I then tried the boot menu's "OS Reinstall" option which successfully recovered the admin page. In the log, it says "Volume: System volume root's usage is 99%. This condition should not occur under normal conditions. Contact technical support.", downloading the logfiles (http://rn214/dbbroker) fails with this XML file:

 

<xs:nml xmlns:xs="http://www.netgear.com/protocol/transaction/NMLSchema-0.9" src="browser" dst="nas" locale="en-us">
<xs:transaction ref-id="" type="0">
<xs:response ref-id="opid" status="failure">
<xs:error>
<xs:error-code>
<![CDATA[ 12008010002 ]]>
</xs:error-code>
<xs:error-cause>
<![CDATA[ Can't create zipped log ]]>
</xs:error-cause>
<xs:error-details>
<![CDATA[ Error in dlowload log ]]>
</xs:error-details>
</xs:error>
</xs:response>
</xs:transaction>
</xs:nml>

Any advice on how to proceed?

 

Many thanks in advance!

 

Successfully completed diagnostics
System
No errors found.
Logs
2021-09-22 11:34:39: Assertion 'f' failed at ../src/journal/journal-file.c:1674, function journal_file_post_change().
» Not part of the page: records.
-- ==== Sys2Proof/Machine/Rig.lean ====
section
/-!
DEFINITION. The rig: its image, the checks of a load, and what happens when it takes effect (16 R392 to R400; 02 R413).
-/
namespace Sys2Proof.Machine

/-! ### The image (16 R392, R393) -/

/-- A section, empty where it is absent. -/
def RigImg.sec (g : RigImg) (type : Nat) : Bytes := (Map.find type g.sections).getD []

/-- The record of a crew. -/
def RigImg.crewRec (g : RigImg) (n : Nat) : Bytes := ((g.sec 1).drop (32 * n)).take 32

/-- Does the rig define a crew? -/
def RigImg.defines (g : RigImg) (n : Nat) : Bool := decide (field (g.crewRec n) 0 1 % 2 = 1)

/-- The crews that claim a core. -/
def RigImg.claims (g : RigImg) (c : Nat) : List Nat :=
  (iota 0 16).filter fun n => g.defines n && decide (field (g.crewRec n) 8 18 / 2 ^ c % 2 = 1)

/-- Cut a byte string into records of n bytes. -/
def records (n : Nat) (b : Bytes) : List Bytes := chunks n (b.length / n + 1) b

/-- The region entries of a crew. -/
def RigImg.regionRecs (g : RigImg) (n : Nat) : List Bytes := (records 16 (g.sec 2)).filter fun r => decide (field r 0 1 = n)

/-- The regions of a crew, in the order of the section. -/
def RigImg.regions (g : RigImg) (n : Nat) : List Region :=
  (g.regionRecs n).map fun r => { cls := field r 1 1, first := field r 4 4, pages := field r 8 4 }

/-- The words of a BLOCK section: offset and value in order (R395); none where it is malformed. `fuel` bounds the
entries. -/
def blockWords (b : Bytes) : Nat → Option (List (Nat × Word))
  | 0 => if b.isEmpty then some [] else none
  | fuel + 1 =>
    let n := field b 4 4
    if b.isEmpty then some []
    else if b.length < 8 + 4 * n ∨ b.length < 8 ∨ n = 0 ∨ field b 0 4 % 4 ≠ 0 then none
    else (blockWords (b.drop (8 + 4 * n)) fuel).map fun rest =>
      ((iota 0 n).map fun i => (field b 0 4 + 4 * i, BitVec.ofNat 32 (field b (8 + 4 * i) 4))) ++ rest

/-- The BLOCK words of a rig. -/
def RigImg.words (g : RigImg) : List (Nat × Word) := (blockWords (g.sec 9) (g.sec 9).length).getD []

/-- The tally or context bytes of a section that belong to a crew, by number. -/
def RigImg.owned (g : RigImg) (type n : Nat) : List (Nat × Nat) :=
  ((g.sec type).zipIdx.map fun p => (p.2, p.1.toNat)).filter fun p => decide (128 ≤ p.2) && decide (p.2 % 16 = n)

/-- Put the rig's registers in force: every rig-set field from the rig, or at its reset value (R399 step 1), crews and
members from CREWS. -/
def State.rigRegs (s : State) (g : RigImg) : State :=
  let back := fun (p : Nat × Word) =>
    match regAt p.1 with
    | some (r, _) => let v := rigPart r p.2 r.reset; if v = r.reset then none else some (p.1, v)
    | none => some p
  let s := s.setRegs (s.regs.filterMap back)
  let s := s.setReg R.TIM_SRC [] s.nv.timeSrc
  let s := s.setReg R.TIM_SERVO [] s.nv.timeServo
  let s := s.each g.words fun s w =>
    match regAt w.1 with
    | some (r, ix) => s.setReg r ix (rigPart r (s.reg r ix) w.2)
    | none => s
  let s := s.each (iota 0 16) fun s n =>
    let r := g.crewRec n
    s.setReg R.RIG_CREW [n] (if g.defines n then BitVec.ofNat 32 (2 ^ 31 + field r 6 2 * 2 ^ 10 + field r 4 2) else 0)
  s.each (iota 0 144) fun s c =>
    s.setReg R.SEQ_CREW [c] (match g.claims c with | n :: _ => BitVec.ofNat 32 (2 ^ 31 + n) | [] => 0)

/-- The registers a rig would give a package, from which its checks are made. -/
def State.rigView (s : State) (g : RigImg) : State := ({ nv := s.nv } : State).rigRegs g

/-- The crew-scoped content of a rig (R398): bytes, and register words. -/
def State.crewScope (s : State) (g : RigImg) (n : Nat) : List Bytes × List (Nat × Nat) × List (Nat × Word) :=
  let v := s.rigView g
  let part := fun (type at_ len : Nat) => fit len (((g.sec type).drop at_).take len)
  ([g.crewRec n, (g.regionRecs n).flatten, part 5 (16 * n) 16, part 7 (64 * n) 64, part 8 (256 * n) 256],
   g.owned 3 n ++ (2 ^ 16, 0) :: g.owned 4 n,
   g.words.filter fun w => decide (v.regCrew w.1 = some n))

/-- The crews of the rig in force that a new rig carries (R398). -/
def State.carriedBy (s : State) (g : RigImg) : List Nat :=
  match s.rig.inForce with
  | some old => (iota 0 16).filter fun n => old.defines n && g.defines n && decide (s.crewScope old n = s.crewScope g n)
  | none => []

/-! ### The checks of a load (16 R392 to R395, table Rig-load status) -/

/-- The result of a failed check: status, directory index of the section (0xFF none), crew, shortfall. -/
structure RigFail where
  status : Nat
  section_ : Nat := 0xFF
  crew : Nat := 0
  short : Nat := 0
  deriving DecidableEq, Repr

/-- The least of the members that meet a condition. -/
def firstOf (l : List Nat) (p : Nat → Bool) : Option Nat := l.find? p

/-- A directory entry: type, offset, length, CRC. -/
def dirOf (b : Bytes) (i : Nat) : Nat × Nat × Nat × Nat :=
  let e := 64 + 16 * i
  (field b e 1, field b (e + 4) 4, field b (e + 8) 4, field b (e + 12) 4)

/-- The size a section type must have, where it is fixed. -/
def fixedSize (type : Nat) : Option Nat :=
  if type = 1 then some 512 else if type = 3 then some 4096 else if type = 4 then some 16384 else if type = 5 then some 256
  else if type = 6 then some 3072 else if type = 7 then some 1024 else if type = 8 then some 4096 else none

/-- Are the reserved parts of a section 0? -/
def reservedOk (type : Nat) (b : Bytes) : Bool :=
  if type = 1 then (records 32 b).all fun r =>
    decide (field r 0 1 < 2) && decide (field r 1 3 = 0) && decide (field r 26 6 = 0)
  else if type = 2 then (records 16 b).all fun r => decide (field r 2 2 = 0) && decide (field r 12 4 = 0)
  else if type = 3 ∨ type = 4 then b.all fun x => decide (x.toNat / 16 % 4 = 0)
  else if type = 7 then (records 16 b).all fun r => decide (field r 12 4 = 0)
  else true

/-- Do two members of a list of offsets repeat? -/
def repeats : List Nat → Bool
  | [] => false
  | x :: r => r.elem x || repeats r

/-- Is a BLOCK word in order (R395): a rig-set register, nothing outside its rig-set fields, in agreement with CREWS? -/
def State.wordOk (s : State) (g : RigImg) (w : Nat × Word) : Bool :=
  match regAt w.1 with
  | some (r, ix) =>
    let m := rigMask r
    let gate := decide (r.base ≠ R.GATE_TABLE.base) || decide (w.2.toNat % 16 = 0)
    let named := decide (r.base = R.SEQ_CREW.base) || decide (r.base = R.RIG_CREW.base)
    decide (m ≠ 0) && decide (w.2 &&& ~~~m = 0) && gate && (!named || decide ((s.rigView g).reg r ix = w.2))
  | none => false

/-- The FORMAT check of a section, of directory index i. -/
def State.sectionBad (s : State) (g : RigImg) (b : Bytes) (n i : Nat) : Bool :=
  let (type, off, len, crc) := dirOf b i
  let body := (b.drop off).take len
  let others := (iota 0 n).filter fun j => decide (j ≠ i)
  decide (type = 0) || decide (9 < type) || decide (field b (64 + 16 * i + 1) 3 ≠ 0) || decide (off % 64 ≠ 0)
    || decide (off < 64 + 16 * n) || decide (b.length < off + len + 96)
    || (others.any fun j =>
        let (t2, o2, l2, _) := dirOf b j
        decide (t2 = type) || (decide (off < o2 + l2) && decide (o2 < off + len)))
    || (match fixedSize type with | some k => decide (len ≠ k) | none => false) || (decide (type = 2) && decide (len % 16 ≠ 0))
    || decide ((crc32 body).toNat ≠ crc) || !reservedOk type body
    || (decide (type = 9) && (match blockWords body body.length with
        | some ws => repeats (ws.map fun w => w.1) || ws.any fun w => !s.wordOk g w
        | none => true))

/-- The image as a rig: its sections by type. -/
def rigOf (b : Bytes) : RigImg :=
  let n := field b 6 1
  let d := (iota 0 n).map fun i => dirOf b i
  let x := field (Config.sha384 b) 0 4
  { id := if x = 0 then 1 else BitVec.ofNat 32 x
    package := field b 16 4 % 2 ^ 18
    sections := d.map fun e => (e.1, (b.drop e.2.1).take e.2.2.1)
    bytes := b }

/-- FORMAT (status 0x03). -/
def State.rigFormat (s : State) (g : RigImg) : Option RigFail :=
  let b := g.bytes
  let n := field b 6 1
  if field b 0 4 ≠ 0x4E465247 ∨ field b 4 2 ≠ 1 ∨ n = 0 ∨ 9 < n ∨ field b 7 1 ≠ 0 ∨ field b 8 4 ≠ b.length ∨ b.length < 160 + 16 * n
      ∨ 6193152 < b.length ∨ 2 ^ 18 ≤ field b 16 4 ∨ field b 24 40 ≠ 0 then some { status := 3 }
  else (firstOf (iota 0 n) (s.sectionBad g b n)).map fun i => { status := 3, section_ := i }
Aborting.
2021-09-22 11:02:36: ufsd: "mount" (sda2): is mounted as NTFS at 2021-09-22 09:02:36
2021-09-22 11:00:19: ufsd: "umount" (sda1): is unmounted at 2021-09-22 09:00:19
2021-09-22 07:26:17: ufsd: "mount" (sda1): is mounted as NTFS at 2021-09-22 05:26:17
2021-09-22 07:25:57: ufsd: "umount" (sda1): is unmounted at 2021-09-22 05:25:57
2021-09-22 07:25:37: ufsd: "mount" (sda1): is mounted as NTFS at 2021-09-22 05:25:37
2021-09-22 07:20:02: ufsd: "umount" (sda2): is unmounted at 2021-09-22 05:20:02
2021-09-22 07:19:50: ufsd: "umount" (sda1): is unmounted at 2021-09-22 05:19:50
2021-09-22 07:19:31: ufsd: "mount" (sda1): is mounted as NTFS at 2021-09-22 05:19:31
2021-09-22 07:19:12: ufsd: "umount" (sda1): is unmounted at 2021-09-22 05:19:12
2021-09-22 07:18:02: ufsd: "mount" (sda1): is mounted as NTFS at 2021-09-22 05:18:02
2021-09-22 07:17:16: ufsd: "umount" (sda1): is unmounted at 2021-09-22 05:17:16
2021-09-22 07:05:39: ufsd: "mount" (sda1): is mounted as NTFS at 2021-09-22 05:05:39
2021-09-22 01:01:17: ufsd: "umount" (sda1): is unmounted at 2021-09-21 23:01:17
2021-09-21 07:44:33: ufsd: "mount" (sda1): is mounted as NTFS at 2021-09-21 05:44:33
2021-09-21 01:00:57: ufsd: "umount" (sda1): is unmounted at 2021-09-20 23:00:57
2021-09-20 10:22:24: ufsd: "mount" (sda1): is mounted as NTFS at 2021-09-20 08:22:24
2021-09-20 10:22:06: ufsd: "umount" (sda1): is unmounted at 2021-09-20 08:22:06
2021-09-20 10:19:31: ufsd: "mount" (sda1): is mounted as NTFS at 2021-09-20 08:19:31
2021-09-20 10:18:29: ufsd: "umount" (sda1): is unmounted at 2021-09-20 08:18:29
2021-09-20 08:13:42: ufsd: "mount" (sda1): is mounted as NTFS at 2021-09-20 06:13:42
2021-09-03 09:55:17: ufsd: "umount" (sdc1): is unmounted at 2021-09-03 07:55:17
System Management
2021-09-22 11:37:21: Failed to UPDATE dictionary
2021-09-22 11:37:21: Failed to UPDATE dictionary
2021-09-22 11:37:03: Failed to start ReadyNAS System Daemon.
2021-09-22 11:36:43: Failed to start ReadyNAS System Daemon.
2021-09-22 11:36:17: DB (main) schema version: new ==> 24
2021-09-22 11:36:17: DB (queue) schema version: new ==> 0
2021-09-22 11:36:16: DB sanity check failed! Trying backup readynasd_2021_09_22_110945.db.lz4.
2021-09-22 11:36:16: DB sanity check failed! Trying backup readynasd_2021_09_22_110945.db.
Model: RN21400|ReadyNAS 214 Series 4- Bay (Diskless)
Message 1 of 13

Accepted Solutions
Sandshark
Sensei

Re: Admin page unavailable after cancelled backup job & hard reboot, shares are working

Did you at any point disconnect or power down the USB drive before the backup job said it was done?  I ask because I suspect that it continued after that.  But once the USB drive wasn't connected, it began to copy files to the mount point in the OS partion instead of the USB drive that should have been mounted there.  That'll fill the OS partition in a hurry.

 

The message you are seeing is the location where the OS crashed, undoubtedly due to the too-full OS partition.  If you are now able to enable SSH after the OS re-install, you need to go in and clear out any files that were copied to the mount point directory.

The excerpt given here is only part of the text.